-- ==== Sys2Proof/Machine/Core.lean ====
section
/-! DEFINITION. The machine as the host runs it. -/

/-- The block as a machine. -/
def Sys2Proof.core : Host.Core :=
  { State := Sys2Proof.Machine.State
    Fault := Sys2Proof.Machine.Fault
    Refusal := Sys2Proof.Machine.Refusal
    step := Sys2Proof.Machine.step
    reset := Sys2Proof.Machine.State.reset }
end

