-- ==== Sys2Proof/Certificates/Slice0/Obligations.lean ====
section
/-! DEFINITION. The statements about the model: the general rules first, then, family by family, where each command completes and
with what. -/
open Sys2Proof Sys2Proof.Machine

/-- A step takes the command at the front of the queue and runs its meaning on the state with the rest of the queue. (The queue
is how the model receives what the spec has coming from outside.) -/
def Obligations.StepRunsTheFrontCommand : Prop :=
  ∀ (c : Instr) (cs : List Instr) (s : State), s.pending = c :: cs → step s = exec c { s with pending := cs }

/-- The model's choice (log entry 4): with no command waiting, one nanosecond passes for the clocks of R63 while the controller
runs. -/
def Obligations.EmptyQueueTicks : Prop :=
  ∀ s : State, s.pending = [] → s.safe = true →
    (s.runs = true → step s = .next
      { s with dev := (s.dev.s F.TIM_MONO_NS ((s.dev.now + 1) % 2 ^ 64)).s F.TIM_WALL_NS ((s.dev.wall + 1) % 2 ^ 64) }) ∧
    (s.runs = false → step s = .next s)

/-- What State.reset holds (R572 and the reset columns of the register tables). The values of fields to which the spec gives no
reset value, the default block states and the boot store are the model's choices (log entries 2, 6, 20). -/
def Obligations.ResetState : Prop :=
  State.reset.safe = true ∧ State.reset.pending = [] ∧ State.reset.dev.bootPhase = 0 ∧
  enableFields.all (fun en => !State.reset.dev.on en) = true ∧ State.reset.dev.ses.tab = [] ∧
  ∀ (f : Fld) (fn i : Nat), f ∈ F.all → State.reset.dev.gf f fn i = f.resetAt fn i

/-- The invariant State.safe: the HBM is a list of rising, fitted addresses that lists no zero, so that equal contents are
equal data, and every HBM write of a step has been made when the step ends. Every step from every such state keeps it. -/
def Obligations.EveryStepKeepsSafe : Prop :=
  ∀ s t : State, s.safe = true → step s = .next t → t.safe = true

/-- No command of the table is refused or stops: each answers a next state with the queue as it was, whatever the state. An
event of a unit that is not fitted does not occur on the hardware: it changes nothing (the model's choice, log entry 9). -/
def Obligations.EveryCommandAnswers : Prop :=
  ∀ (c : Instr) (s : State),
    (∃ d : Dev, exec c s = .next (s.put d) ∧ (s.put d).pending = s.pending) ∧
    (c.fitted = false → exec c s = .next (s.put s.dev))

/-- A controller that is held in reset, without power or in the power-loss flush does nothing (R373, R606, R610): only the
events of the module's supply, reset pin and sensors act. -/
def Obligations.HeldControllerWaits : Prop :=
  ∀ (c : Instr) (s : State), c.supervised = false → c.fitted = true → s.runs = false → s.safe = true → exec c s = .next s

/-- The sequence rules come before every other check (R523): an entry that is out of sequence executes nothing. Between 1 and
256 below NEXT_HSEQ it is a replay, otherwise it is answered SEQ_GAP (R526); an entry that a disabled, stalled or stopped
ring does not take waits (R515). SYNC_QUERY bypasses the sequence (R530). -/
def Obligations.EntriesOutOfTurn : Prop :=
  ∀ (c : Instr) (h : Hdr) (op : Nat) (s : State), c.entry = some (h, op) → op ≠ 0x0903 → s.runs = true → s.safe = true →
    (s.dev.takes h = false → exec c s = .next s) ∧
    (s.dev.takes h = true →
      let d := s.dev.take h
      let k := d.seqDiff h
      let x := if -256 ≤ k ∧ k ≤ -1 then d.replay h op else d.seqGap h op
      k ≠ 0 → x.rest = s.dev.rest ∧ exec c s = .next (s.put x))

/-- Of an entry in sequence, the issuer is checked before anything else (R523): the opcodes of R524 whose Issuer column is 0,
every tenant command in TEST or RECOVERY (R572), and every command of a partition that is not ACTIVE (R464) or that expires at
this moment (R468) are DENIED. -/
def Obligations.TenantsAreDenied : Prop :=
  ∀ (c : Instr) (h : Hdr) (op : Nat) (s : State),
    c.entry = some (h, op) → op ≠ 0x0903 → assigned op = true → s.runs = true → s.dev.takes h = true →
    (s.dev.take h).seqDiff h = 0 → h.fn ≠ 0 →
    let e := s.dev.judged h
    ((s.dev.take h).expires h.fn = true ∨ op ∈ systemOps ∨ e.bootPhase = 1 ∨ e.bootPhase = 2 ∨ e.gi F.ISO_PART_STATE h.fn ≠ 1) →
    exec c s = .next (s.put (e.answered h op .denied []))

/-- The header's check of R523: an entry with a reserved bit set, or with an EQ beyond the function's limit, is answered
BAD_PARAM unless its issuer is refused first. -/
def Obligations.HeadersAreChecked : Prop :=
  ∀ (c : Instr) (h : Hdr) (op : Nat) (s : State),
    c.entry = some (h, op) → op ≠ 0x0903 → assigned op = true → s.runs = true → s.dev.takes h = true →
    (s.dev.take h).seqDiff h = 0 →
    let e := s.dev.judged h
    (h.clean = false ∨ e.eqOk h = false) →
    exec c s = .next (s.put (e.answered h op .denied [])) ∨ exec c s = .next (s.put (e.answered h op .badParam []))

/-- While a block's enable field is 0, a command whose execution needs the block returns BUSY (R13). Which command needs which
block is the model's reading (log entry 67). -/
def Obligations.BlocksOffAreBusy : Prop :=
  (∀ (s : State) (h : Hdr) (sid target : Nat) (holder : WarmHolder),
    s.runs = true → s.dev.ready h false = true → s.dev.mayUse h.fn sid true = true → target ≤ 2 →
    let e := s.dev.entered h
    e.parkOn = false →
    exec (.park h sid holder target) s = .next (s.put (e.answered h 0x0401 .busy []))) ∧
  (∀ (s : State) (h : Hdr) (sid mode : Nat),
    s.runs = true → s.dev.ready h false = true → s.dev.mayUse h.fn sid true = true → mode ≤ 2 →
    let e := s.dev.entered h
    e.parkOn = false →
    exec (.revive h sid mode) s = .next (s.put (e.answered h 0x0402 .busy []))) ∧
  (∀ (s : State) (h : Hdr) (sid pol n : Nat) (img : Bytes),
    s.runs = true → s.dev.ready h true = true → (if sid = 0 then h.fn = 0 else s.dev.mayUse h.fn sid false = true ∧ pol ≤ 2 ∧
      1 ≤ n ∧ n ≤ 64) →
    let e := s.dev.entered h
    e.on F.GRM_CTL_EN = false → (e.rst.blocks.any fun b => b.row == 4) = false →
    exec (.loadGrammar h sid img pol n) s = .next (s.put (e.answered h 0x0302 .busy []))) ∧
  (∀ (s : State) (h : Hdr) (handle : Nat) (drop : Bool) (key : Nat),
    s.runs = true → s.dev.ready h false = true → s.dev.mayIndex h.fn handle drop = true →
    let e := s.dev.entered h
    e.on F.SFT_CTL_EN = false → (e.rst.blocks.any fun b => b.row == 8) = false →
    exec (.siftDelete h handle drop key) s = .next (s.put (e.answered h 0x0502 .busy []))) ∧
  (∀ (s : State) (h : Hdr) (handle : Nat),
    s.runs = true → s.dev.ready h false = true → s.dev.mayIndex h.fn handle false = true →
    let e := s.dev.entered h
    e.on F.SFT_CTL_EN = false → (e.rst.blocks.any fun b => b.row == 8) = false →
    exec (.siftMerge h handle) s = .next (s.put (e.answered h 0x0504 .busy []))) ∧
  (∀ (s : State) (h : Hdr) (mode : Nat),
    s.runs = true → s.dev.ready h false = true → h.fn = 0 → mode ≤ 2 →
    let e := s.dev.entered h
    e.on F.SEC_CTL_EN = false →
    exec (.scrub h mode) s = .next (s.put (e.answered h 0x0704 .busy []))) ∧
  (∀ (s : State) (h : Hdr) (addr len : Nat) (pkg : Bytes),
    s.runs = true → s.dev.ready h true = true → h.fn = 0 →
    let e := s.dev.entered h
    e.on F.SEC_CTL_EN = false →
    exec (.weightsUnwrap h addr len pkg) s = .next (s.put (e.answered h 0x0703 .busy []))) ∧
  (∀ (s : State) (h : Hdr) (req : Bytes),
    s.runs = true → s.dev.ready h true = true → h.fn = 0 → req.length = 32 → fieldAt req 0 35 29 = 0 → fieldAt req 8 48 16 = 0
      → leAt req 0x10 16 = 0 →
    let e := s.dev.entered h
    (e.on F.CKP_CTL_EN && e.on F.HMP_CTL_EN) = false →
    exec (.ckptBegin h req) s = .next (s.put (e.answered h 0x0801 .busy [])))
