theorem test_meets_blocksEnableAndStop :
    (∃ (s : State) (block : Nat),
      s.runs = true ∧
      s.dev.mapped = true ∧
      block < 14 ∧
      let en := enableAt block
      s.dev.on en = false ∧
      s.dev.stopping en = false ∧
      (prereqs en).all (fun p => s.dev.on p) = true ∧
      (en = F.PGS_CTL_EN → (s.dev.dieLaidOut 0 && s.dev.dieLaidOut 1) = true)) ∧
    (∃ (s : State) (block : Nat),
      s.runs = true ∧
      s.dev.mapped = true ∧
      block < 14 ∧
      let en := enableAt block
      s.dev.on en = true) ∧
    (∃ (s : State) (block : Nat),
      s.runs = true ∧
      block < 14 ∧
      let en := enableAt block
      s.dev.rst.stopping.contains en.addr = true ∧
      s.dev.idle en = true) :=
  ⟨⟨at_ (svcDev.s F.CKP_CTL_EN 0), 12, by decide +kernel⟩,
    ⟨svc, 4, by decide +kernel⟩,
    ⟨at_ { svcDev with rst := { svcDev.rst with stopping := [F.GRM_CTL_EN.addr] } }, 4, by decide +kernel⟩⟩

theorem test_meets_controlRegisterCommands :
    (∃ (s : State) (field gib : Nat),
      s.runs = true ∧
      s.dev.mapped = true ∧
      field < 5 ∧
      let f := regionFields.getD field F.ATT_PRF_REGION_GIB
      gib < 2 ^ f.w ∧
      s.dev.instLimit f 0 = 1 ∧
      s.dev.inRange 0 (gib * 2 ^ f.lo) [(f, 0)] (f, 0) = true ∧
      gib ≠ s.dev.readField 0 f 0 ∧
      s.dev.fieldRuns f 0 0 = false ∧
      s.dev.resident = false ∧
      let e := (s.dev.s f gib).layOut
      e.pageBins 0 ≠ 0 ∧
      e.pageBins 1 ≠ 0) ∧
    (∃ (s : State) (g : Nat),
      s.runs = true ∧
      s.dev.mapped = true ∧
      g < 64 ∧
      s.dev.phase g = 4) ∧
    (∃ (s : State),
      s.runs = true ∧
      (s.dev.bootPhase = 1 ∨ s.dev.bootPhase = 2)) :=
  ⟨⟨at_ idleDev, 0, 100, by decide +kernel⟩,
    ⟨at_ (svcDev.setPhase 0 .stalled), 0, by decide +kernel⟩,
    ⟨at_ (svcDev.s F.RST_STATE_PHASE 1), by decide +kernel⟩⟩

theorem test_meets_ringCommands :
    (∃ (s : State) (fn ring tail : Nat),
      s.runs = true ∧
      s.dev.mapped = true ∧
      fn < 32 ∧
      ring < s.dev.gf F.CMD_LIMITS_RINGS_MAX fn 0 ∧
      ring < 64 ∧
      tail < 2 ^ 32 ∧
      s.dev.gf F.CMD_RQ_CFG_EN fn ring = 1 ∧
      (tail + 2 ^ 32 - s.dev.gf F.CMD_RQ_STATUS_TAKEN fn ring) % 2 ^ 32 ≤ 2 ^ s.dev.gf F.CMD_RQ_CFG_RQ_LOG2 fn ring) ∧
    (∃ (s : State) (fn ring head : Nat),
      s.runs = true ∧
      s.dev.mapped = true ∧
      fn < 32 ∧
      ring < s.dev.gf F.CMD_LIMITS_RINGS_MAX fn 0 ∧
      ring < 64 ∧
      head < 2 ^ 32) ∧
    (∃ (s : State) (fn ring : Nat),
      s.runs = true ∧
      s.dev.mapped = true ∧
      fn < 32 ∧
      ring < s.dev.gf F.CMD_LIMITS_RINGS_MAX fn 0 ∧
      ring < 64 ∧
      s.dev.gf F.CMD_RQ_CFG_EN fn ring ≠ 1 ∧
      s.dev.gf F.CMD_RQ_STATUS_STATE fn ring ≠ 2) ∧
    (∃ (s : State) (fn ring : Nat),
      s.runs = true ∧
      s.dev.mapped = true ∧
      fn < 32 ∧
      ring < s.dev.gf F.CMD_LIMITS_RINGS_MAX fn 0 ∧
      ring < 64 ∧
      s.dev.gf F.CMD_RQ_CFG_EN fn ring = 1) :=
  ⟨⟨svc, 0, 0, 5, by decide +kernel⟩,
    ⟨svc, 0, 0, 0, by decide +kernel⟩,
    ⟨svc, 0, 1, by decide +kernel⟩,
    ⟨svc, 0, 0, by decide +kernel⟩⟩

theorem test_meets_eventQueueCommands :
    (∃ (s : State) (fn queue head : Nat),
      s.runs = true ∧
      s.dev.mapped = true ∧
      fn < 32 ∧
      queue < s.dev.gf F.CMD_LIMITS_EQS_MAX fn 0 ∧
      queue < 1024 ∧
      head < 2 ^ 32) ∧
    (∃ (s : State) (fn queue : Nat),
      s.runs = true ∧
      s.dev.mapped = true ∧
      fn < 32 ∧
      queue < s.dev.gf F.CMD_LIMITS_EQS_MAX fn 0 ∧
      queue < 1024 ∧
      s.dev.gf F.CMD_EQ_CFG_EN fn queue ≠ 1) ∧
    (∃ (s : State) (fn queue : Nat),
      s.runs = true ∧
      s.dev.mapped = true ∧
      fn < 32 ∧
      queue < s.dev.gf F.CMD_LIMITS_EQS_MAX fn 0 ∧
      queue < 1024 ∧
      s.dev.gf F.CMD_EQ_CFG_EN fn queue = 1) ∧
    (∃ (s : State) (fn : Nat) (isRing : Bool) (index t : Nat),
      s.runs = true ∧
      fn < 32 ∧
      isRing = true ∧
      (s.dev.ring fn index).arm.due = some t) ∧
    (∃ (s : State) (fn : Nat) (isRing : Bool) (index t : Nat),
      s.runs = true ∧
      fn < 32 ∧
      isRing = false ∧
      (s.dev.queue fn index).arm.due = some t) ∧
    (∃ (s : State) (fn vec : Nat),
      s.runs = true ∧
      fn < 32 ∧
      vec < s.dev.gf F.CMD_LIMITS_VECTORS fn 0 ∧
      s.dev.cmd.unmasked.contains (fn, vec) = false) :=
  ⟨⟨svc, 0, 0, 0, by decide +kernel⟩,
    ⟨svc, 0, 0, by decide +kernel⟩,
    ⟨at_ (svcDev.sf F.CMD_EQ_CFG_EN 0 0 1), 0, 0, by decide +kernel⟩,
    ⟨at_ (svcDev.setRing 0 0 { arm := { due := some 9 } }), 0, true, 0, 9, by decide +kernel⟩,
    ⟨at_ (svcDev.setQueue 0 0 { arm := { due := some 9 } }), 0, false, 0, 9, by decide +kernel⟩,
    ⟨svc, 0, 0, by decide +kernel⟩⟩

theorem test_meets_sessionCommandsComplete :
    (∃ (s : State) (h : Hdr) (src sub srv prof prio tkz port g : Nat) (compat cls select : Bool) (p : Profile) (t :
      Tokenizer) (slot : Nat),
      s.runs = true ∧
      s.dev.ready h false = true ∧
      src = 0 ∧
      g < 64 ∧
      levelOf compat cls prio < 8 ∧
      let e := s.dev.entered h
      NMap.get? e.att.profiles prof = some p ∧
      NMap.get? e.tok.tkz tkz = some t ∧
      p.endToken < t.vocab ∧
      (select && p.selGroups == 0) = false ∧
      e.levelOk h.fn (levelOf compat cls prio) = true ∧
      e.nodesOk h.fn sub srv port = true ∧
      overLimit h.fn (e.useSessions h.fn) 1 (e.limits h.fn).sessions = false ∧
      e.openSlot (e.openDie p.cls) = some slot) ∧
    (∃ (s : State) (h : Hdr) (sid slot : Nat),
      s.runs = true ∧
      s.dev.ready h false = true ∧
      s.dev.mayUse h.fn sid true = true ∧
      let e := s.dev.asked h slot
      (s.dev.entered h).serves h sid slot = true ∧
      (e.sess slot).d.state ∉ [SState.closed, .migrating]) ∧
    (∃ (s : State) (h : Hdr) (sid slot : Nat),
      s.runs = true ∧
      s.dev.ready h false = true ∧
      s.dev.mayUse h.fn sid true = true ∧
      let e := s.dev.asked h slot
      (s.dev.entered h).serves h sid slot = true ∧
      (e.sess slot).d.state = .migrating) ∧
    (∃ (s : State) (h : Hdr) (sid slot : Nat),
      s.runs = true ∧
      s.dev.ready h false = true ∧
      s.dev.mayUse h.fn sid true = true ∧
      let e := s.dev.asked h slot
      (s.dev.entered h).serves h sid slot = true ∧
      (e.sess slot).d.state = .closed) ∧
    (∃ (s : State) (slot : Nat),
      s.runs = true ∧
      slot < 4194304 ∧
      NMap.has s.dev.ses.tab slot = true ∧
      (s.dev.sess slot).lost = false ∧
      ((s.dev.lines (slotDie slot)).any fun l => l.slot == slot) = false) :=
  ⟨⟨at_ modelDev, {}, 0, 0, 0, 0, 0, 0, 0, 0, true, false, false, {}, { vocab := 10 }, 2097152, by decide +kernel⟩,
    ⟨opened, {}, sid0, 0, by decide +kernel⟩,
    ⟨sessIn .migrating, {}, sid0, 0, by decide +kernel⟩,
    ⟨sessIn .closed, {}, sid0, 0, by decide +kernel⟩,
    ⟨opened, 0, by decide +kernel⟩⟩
____
== Required work ==
All lines in the listing above between the line with "def Obligations.EntriesOutOfTurn : Prop" and the line with "(s.dev.take h).seqDiff h = 0 → h.fn ≠ 0 →", inclusive, should be set down exactly, and no line outside that range.

== Worked solution ==
def Obligations.EntriesOutOfTurn : Prop :=
  ∀ (c : Instr) (h : Hdr) (op : Nat) (s : State), c.entry = some (h, op) → op ≠ 0x0903 → s.runs = true → s.safe = true →
    (s.dev.takes h = false → exec c s = .next s) ∧
    (s.dev.takes h = true →
      let d := s.dev.take h
      let k := d.seqDiff h
      let x := if -256 ≤ k ∧ k ≤ -1 then d.replay h op else d.seqGap h op
      k ≠ 0 → x.rest = s.dev.rest ∧ exec c s = .next (s.put x))

/-- Of an entry in sequence, the issuer is checked before anything else (R523): the opcodes of R524 whose Issuer column is 0,
every tenant command in TEST or RECOVERY (R572), and every command of a partition that is not ACTIVE (R464) or that expires at
this moment (R468) are DENIED. -/
def Obligations.TenantsAreDenied : Prop :=
  ∀ (c : Instr) (h : Hdr) (op : Nat) (s : State),
    c.entry = some (h, op) → op ≠ 0x0903 → assigned op = true → s.runs = true → s.dev.takes h = true →
    (s.dev.take h).seqDiff h = 0 → h.fn ≠ 0 →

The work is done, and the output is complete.